Adalet “Adli Tıp raporunu”, polis çocuklarını ifadesini, jandarma tecavüze uğrayan bebeklerin ailesinden gelecek şikayeti, vali Ankara’dan gelecek talimatı. Milli Eğitim Müdürü, Milli Eğitim Bakanlığı’ndan gelecek teftiş heyetini...
Sosyal Hizmetler Müdürü, Ankara’dan gelecek müfettişi bekliyor... Ankara’da Meclis, insan hakları komisyonunun raporunu bekliyor.Bekliyoruz yani...
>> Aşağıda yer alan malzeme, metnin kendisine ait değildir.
/-- The machine right after reset: no command waits, the straps read station 0 with AUTO low, and CS#
is high (log entry 10). -/
def State.reset : State :=
  { pending := [], line := .reset, tx := .empty, rx := .reset, table := .absent,
    ctrl := .reset, records := Vector.replicate 32 (.freed .none), notices := .reset,
    port := .reset 0 false false, timebase := 0, lineIn := [], freeCount := 0 }

end Sys2Proof.Machine
end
Ve en önemlisi içimizi kemiren, ruhumuzu daraltan sorular bekliyor...
* Belediye Başkanı “Olayı aramızda kapattık. Tabii kaymakam da emniyette var” dedi. Bu konuda vali neden susuyor?
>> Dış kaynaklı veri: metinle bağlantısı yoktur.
/-! ## Notices (R171, R176) -/

/-- A post taken by the notices of a list (R171): coalesced into the notice of its subject where one
stands, appended at the tail where none does. -/
def postList (subject : Subject) (detail : Byte) : List Notice → List Notice
  | [] => [{ subject := subject, count := 1, detail := detail, saturated := false }]
  | n :: rest =>
    if n.subject = subject then
      if n.count < 255 then { n with count := n.count + 1, detail := detail } :: rest
      else { n with detail := detail, saturated := true } :: rest
    else n :: postList subject detail rest

/-- A post (R171); it leaves ATTN# asserted (R176). -/
def NoticeQueue.post (subject : Subject) (detail : Byte) (q : NoticeQueue) : NoticeQueue :=
  { list := postList subject detail q.list, attn := true }

/-- A post to the notice queue (R172). -/
def State.post (subject : Subject) (detail : Byte) (s : State) : State :=
  s.mapNotices (NoticeQueue.post subject detail)

/-- The head notice removed; ATTN# is released when it was the last (R174, R176). -/
def NoticeQueue.removeHead (q : NoticeQueue) : NoticeQueue :=
  { list := q.list.tail, attn := !q.list.tail.isEmpty }

/-! ## Claim records (R149 to R152) -/

/-- A change of a record that changes its state, posted to its slot (R152). -/
def State.changeRecord (k : RecordIndex) (f : ClaimRecord → ClaimRecord) (s : State) : State :=
  let s' := s.mapRecord k f
  s'.post (.slot s'.records[k].slot) (byteOf k.val)

/-- A record that has ended: DONE with its outcome, its timer stopped and its flags clear (R156, R163). -/
def ClaimRecord.completed (outcome : ClaimOutcome) (r : ClaimRecord) : ClaimRecord :=
  { r with state := .done, waitTimer := none, cancelOwed := none, dropReason := none,
           owedDrop := false, outcome := some outcome }

/-- A record that becomes DROPPING with its reason, its timer stopped (R158, R161, R164). -/
def ClaimRecord.dropping (reason : DropReason) (r : ClaimRecord) : ClaimRecord :=
  { r with state := .dropping, waitTimer := none, cancelOwed := none, dropReason := some reason }

/-- A record is live: QUEUED, WAITING, GRANTED or DROPPING (R153, R169). -/
def RecordState.live : RecordState → Bool
  | .queued | .waiting | .granted | .dropping => true
  | .free | .done => false

/-! ## The transmit queue (sections 4.1 and 4.2) -/

/-- The station-state gate (R68). -/
def admits (st : StationState) (kind : FrameKind) : Bool :=
  match kind with
  | .announce => decide (st = .founding)
  | .joinAsk => decide (st = .asking)
  | .presence | .leave => st.inGroup
  | .evict | .admission | .snapshot | .drop => decide (st = .member) || decide (st = .leaving)
  | .claim => decide (st = .member)

/-- The three guards on every enqueue (R69). -/
def guardMet (queue : List TxEntry) (kind : FrameKind) (owner : FrameOwner) : Bool :=
  match owner with
  | .claimUnit k => queue.all fun e => decide (e.owner ≠ .claimUnit k)
  | .controller =>
    match kind with
    | .evict => queue.all fun e => decide (e.kind ≠ .evict)
    | .presence => queue.all fun e => decide (e.kind ≠ .presence)
    | .announce | .leave | .admission | .drop | .snapshot | .claim | .joinAsk => true

/-- A new entry: READY, its cancel mark clear (R64). -/
def TxEntry.fresh (kind : FrameKind) (owner : FrameOwner) (body : List Byte) : TxEntry :=
  { kind := kind, owner := owner, body := body, state := .ready, cancel := false,
    lastActive := false }

/-- An owed frame (R67). -/
inductive OwedFrame where
  | leave
  | evict (target : Station)
  | admission (joiner : Station)
  | snapshot (joiner : Station)
  | presence
  | drop (record : RecordIndex)
  | announce
  | joinAsk
deriving DecidableEq, Repr

def OwedFrame.kind : OwedFrame → FrameKind
  | .leave => .leave
  | .evict _ => .evict
  | .admission _ => .admission
  | .snapshot _ => .snapshot
  | .presence => .presence
  | .drop _ => .drop
  | .announce => .announce
  | .joinAsk => .joinAsk

def OwedFrame.owner : OwedFrame → FrameOwner
  | .drop k => .claimUnit k
  | .leave | .evict _ | .admission _ | .snapshot _ | .presence | .announce | .joinAsk => .controller

/-- The body of an owed frame (R43 to R45, R109, R120, R156). -/
def OwedFrame.body (s : State) : OwedFrame → List Byte
  | .leave | .presence | .joinAsk => []
  | .evict x => [byteOf x.val]
  | .admission j => [byteOf j.val]
  | .snapshot j =>
    let b := s.ctrl.snapshot
    [byteOf j.val, byteOf b.part, byteOf b.partCount, lowByte b.tseq, highByte b.tseq]
      ++ imagePart b.image b.part
  | .drop k => [byteOf s.records[k].resource.val, byteOf k.val]
  | .announce => [byteOf s.port.store.p, byteOf s.port.store.k]

/-- The records, in ascending index. -/
def allRecords : List RecordIndex := List.finRange 32

/-- The EVICT in hand while it is owed (R137). -/
def Controller.owedEvict (c : Controller) : List OwedFrame :=
  match c.evictInHand with
  | some ⟨x, .owed⟩ => [.evict x]
  | some ⟨_, .queued⟩ | none => []

/-- The ADMIT owed for the joiner of the donor phase (R118). -/
def Controller.owedAdmit (c : Controller) : List OwedFrame :=
  match c.donor with
  | .admitting j => if c.owed.admission then [.admission j] else []
  | .none | .donating _ => []

/-- The SNAPSHOT part owed to the joiner of the donor phase (R120). -/
def Controller.owedSnapshot (c : Controller) : List OwedFrame :=
  match c.donor with
  | .donating j => if c.owed.snapshot then [.snapshot j] else []
  | .none | .admitting _ => []

/-- Every owed frame, in the precedence of R67. -/
def State.owedFrames (s : State) : List OwedFrame :=
  (if s.ctrl.owed.leave then [.leave] else [])
    ++ s.ctrl.owedEvict ++ s.ctrl.owedAdmit ++ s.ctrl.owedSnapshot
    ++ (if s.ctrl.owed.presence then [.presence] else [])
    ++ (allRecords.filter fun k => s.records[k].owedDrop).map .drop
    ++ (if s.ctrl.owed.announce then [.announce] else [])
    ++ (if s.ctrl.owed.joinAsk then [.joinAsk] else [])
* 11 aydır adli tabip neden bir rapor verememiştir?
Sizler bu soruların peşini bırakmamak için mesaj zincirleri kurdunuz.
Bırakma diyorsunuz...
Bu soruları sormazsam bu defa ben rahat uyuyamayacağım...
O bebeklerin halleri kabus olup nefesimi kesecek... Mardinli Şemse’ye atılan taşlar üzerime yağacak.Taciz ve tecavüz yüzünden aileleri tarafından öldürülen, hayatları örtbas edilen, intihara zorlanan onlarca kız, küçük gelin birer hayalet gibi karşımıza dikilecek. Toprak o zavallı bedenleri yüzümüze kusacak... Bırakırsam sanki kuşlar uçmayacak, çiçekler açmayacak. Bahar gelmeyecek... Bırakırsam ben ben olmayacağım sanki... Kana kan, göze göz isteyen kimse yok.. Kimsenin Siirt’le, Pervari’yle bir meselesi de yok. Bir ses duymak istiyoruz yalnızca...
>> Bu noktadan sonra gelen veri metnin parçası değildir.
/-- In CATCHUP, with the own tag and no difference of TSEQ that R98 deals with, a sequenced frame is
placed at the tail of the pending-apply queue and the count rises by 1, before install and after it,
from roster members and others; nothing else changes where its sender has no silence timer. With 16
frames there it is a catch-up failure: the queue is discarded, the count still rises, the failure
flag is set, the snapshot buffer is empty, the stall timer restarts and a LEAVE is owed or queued.
Before install the removal of the donor, by an EVICT naming it or its own LEAVE, is counted and is
such a failure. After a failure the frame is only counted, but for the own LEAVE, which detaches the
station with CATCHUP-FAILED, or LEFT under a leave mark. That the count goes on modulo 65536, from
65535 to 0, is log entry 27 (DEDUCED, unsafe). A JOIN-ASK with the own tag from a station that is
not in the eviction list, or that has no timer, restarts the sender's silence timer if one is kept.
In CATCHUP and LEAVING, at a member that is not the head of its roster, and from a station in the
roster, in the join-ask list, or while that list holds 4, it changes nothing else. Otherwise the
station is listed at the tail: with the donor phase ADMITTING or DONATING nothing else changes, and
with the phase NONE the phase is ADMITTING the station at the head of the list, and an ADMIT naming
it is owed or queued. (R100, R123, R128, R129, R143, R97, R117, R118, R134) -/
def Obligations.HandoffToController : Prop :=
  (
    ∀ (f : Frame) (flag : Bool) (rest : List InboxFrame) (kind : FrameKind) (sender : Station)
        (s : State), s.rx.handoff = none →
      s.rx.inbox = { frame := f, accepted := true, ownVeto := flag } :: rest →
      s.ctrl.station = .catchup → f.known = some (kind, sender) →
      kind.sequenced = true → f.tag = s.table.tag →
      (sender ∉ s.table.roster ∨ sender = s.port.station ∨ f.tseq = s.expectedTseq) →
      let failure (t : State) : Prop :=
        exec .handoff s = .next t ∧ t.ctrl.station = .catchup ∧ t.ctrl.failed = true
          ∧ t.ctrl.pendingApply = [] ∧ t.ctrl.catchupCount = s.ctrl.catchupCount + 1
          ∧ (t.ctrl.owed.leave = true ∨ ∃ e ∈ t.tx.queue, e.kind = .leave)
          ∧ t.ctrl.snapshot = .empty ∧ t.ctrl.stall = .running s.ctrl.workingE
          ∧ t.table = s.table ∧ t.rx = { s.rx with inbox := rest } ∧ t.notices = s.notices
      (s.ctrl.failed = false → s.ctrl.pendingApply.length < 16 →
        (s.table.condition = .present ∨ ∀ d, s.ctrl.donorStation = some d →
          (kind = .evict → f.body.head? ≠ some (byteOf d.val)) ∧ (kind = .leave → sender ≠ d)) →
        (∃ t, exec .handoff s = .next t ∧ t.ctrl.station = .catchup ∧ t.ctrl.failed = false
          ∧ t.ctrl.pendingApply = s.ctrl.pendingApply ++ [f]
          ∧ t.ctrl.catchupCount = s.ctrl.catchupCount + 1
          ∧ t.ctrl.stall = s.ctrl.stall ∧ t.ctrl.snapshot = s.ctrl.snapshot
          ∧ t.table = s.table ∧ t.rx = { s.rx with inbox := rest } ∧ t.notices = s.notices
          ∧ t.line = s.line)
        ∧ (s.ctrl.silence[sender] = none → exec .handoff s = .next
          { s with rx := { s.rx with inbox := rest },
                   ctrl := { s.ctrl with pendingApply := s.ctrl.pendingApply ++ [f],
                                         catchupCount := s.ctrl.catchupCount + 1 } }))
      ∧ (s.ctrl.failed = false → 16 ≤ s.ctrl.pendingApply.length → ∃ t, failure t)
      ∧ (∀ d, s.ctrl.failed = false → s.table.condition ≠ .present → s.ctrl.donorStation = some d →
        (kind = .evict ∧ f.body.head? = some (byteOf d.val) ∨ kind = .leave ∧ sender = d) →
        ∃ t, failure t)
      ∧ (s.ctrl.failed = true → (kind ≠ .leave ∨ sender ≠ s.port.station) →
        (∃ t, exec .handoff s = .next t ∧ t.ctrl.station = .catchup ∧ t.ctrl.failed = true
          ∧ t.ctrl.pendingApply = s.ctrl.pendingApply
          ∧ t.ctrl.catchupCount = s.ctrl.catchupCount + 1
          ∧ t.table = s.table ∧ t.rx = { s.rx with inbox := rest } ∧ t.notices = s.notices)
        ∧ (s.ctrl.silence[sender] = none → exec .handoff s = .next
          { s with rx := { s.rx with inbox := rest },
                   ctrl := { s.ctrl with catchupCount := s.ctrl.catchupCount + 1 } }))
      ∧ (s.ctrl.failed = true → kind = .leave → sender = s.port.station →
        ∃ t, exec .handoff s = .next t
          ∧ Detached (if s.ctrl.leaveMark then .left else .catchupFailed) s t))
    ∧ (
    ∀ (f : Frame) (flag : Bool) (rest : List InboxFrame) (j : Station) (s : State),
      s.rx.handoff = none →
      s.rx.inbox = { frame := f, accepted := true, ownVeto := flag } :: rest →
      s.ctrl.station.inGroup = true → f.known = some (.joinAsk, j) → f.tag = s.table.tag →
      (s.ctrl.silence[j] = none ∨ j ∉ s.ctrl.evictions) →
      let heard := s.heardFrom j
      (s.ctrl.station ≠ .member ∨ s.table.roster.head? ≠ some s.port.station ∨ j ∈ s.table.roster
          ∨ j ∈ s.ctrl.joinAsks ∨ 4 ≤ s.ctrl.joinAsks.length →
        exec .handoff s = .next { s with rx := { s.rx with inbox := rest }, ctrl := heard })
      ∧ (s.ctrl.station = .member → s.table.roster.head? = some s.port.station →
        j ∉ s.table.roster → j ∉ s.ctrl.joinAsks → s.ctrl.joinAsks.length < 4 →
        (s.ctrl.donor ≠ .none → exec .handoff s = .next
          { s with rx := { s.rx with inbox := rest },
                   ctrl := { heard with joinAsks := s.ctrl.joinAsks ++ [j] } })
        ∧ ∀ first more, s.ctrl.donor = .none → s.ctrl.joinAsks ++ [j] = first :: more →
          ∃ t, exec .handoff s = .next t ∧ t.ctrl.joinAsks = first :: more
            ∧ t.ctrl.donor = .admitting first
            ∧ (t.ctrl.owed.admission = true
              ∨ ∃ e ∈ t.tx.queue, e.kind = .admission ∧ e.body = [byteOf first.val])
            ∧ t.ctrl.silence = heard.silence ∧ t.ctrl.evictions = s.ctrl.evictions
            ∧ t.table = s.table ∧ t.notices = s.notices ∧ t.line = s.line
            ∧ t.rx = { s.rx with inbox := rest }))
Devletten, “burada adalet var” diyen bir ses... Yatılı okulların denetlendiğini duyuran bir ses... Mardin’de intihar eden 14 yaşındaki kızın soruşturmasından bir ses. Antalya’da zehirlenen 13 yaşındaki kızı araştıran jandarmadan bir ses. Eğer o ses gelmezse, bu ağalık düzenine sıkıştırılmış gariban hayatlar, acılı ve ezik kızlar, birer çığlık olup üzerimize yağacak.
İKİNCİ YAZI:
CHP’deki soru: Hangisi?
İKİ hafta sonra CHP kurultayı var. Parti içinde beklenti büyük. Ve Deniz Baykal’ın önündeki soru giderek keskinleşiyor.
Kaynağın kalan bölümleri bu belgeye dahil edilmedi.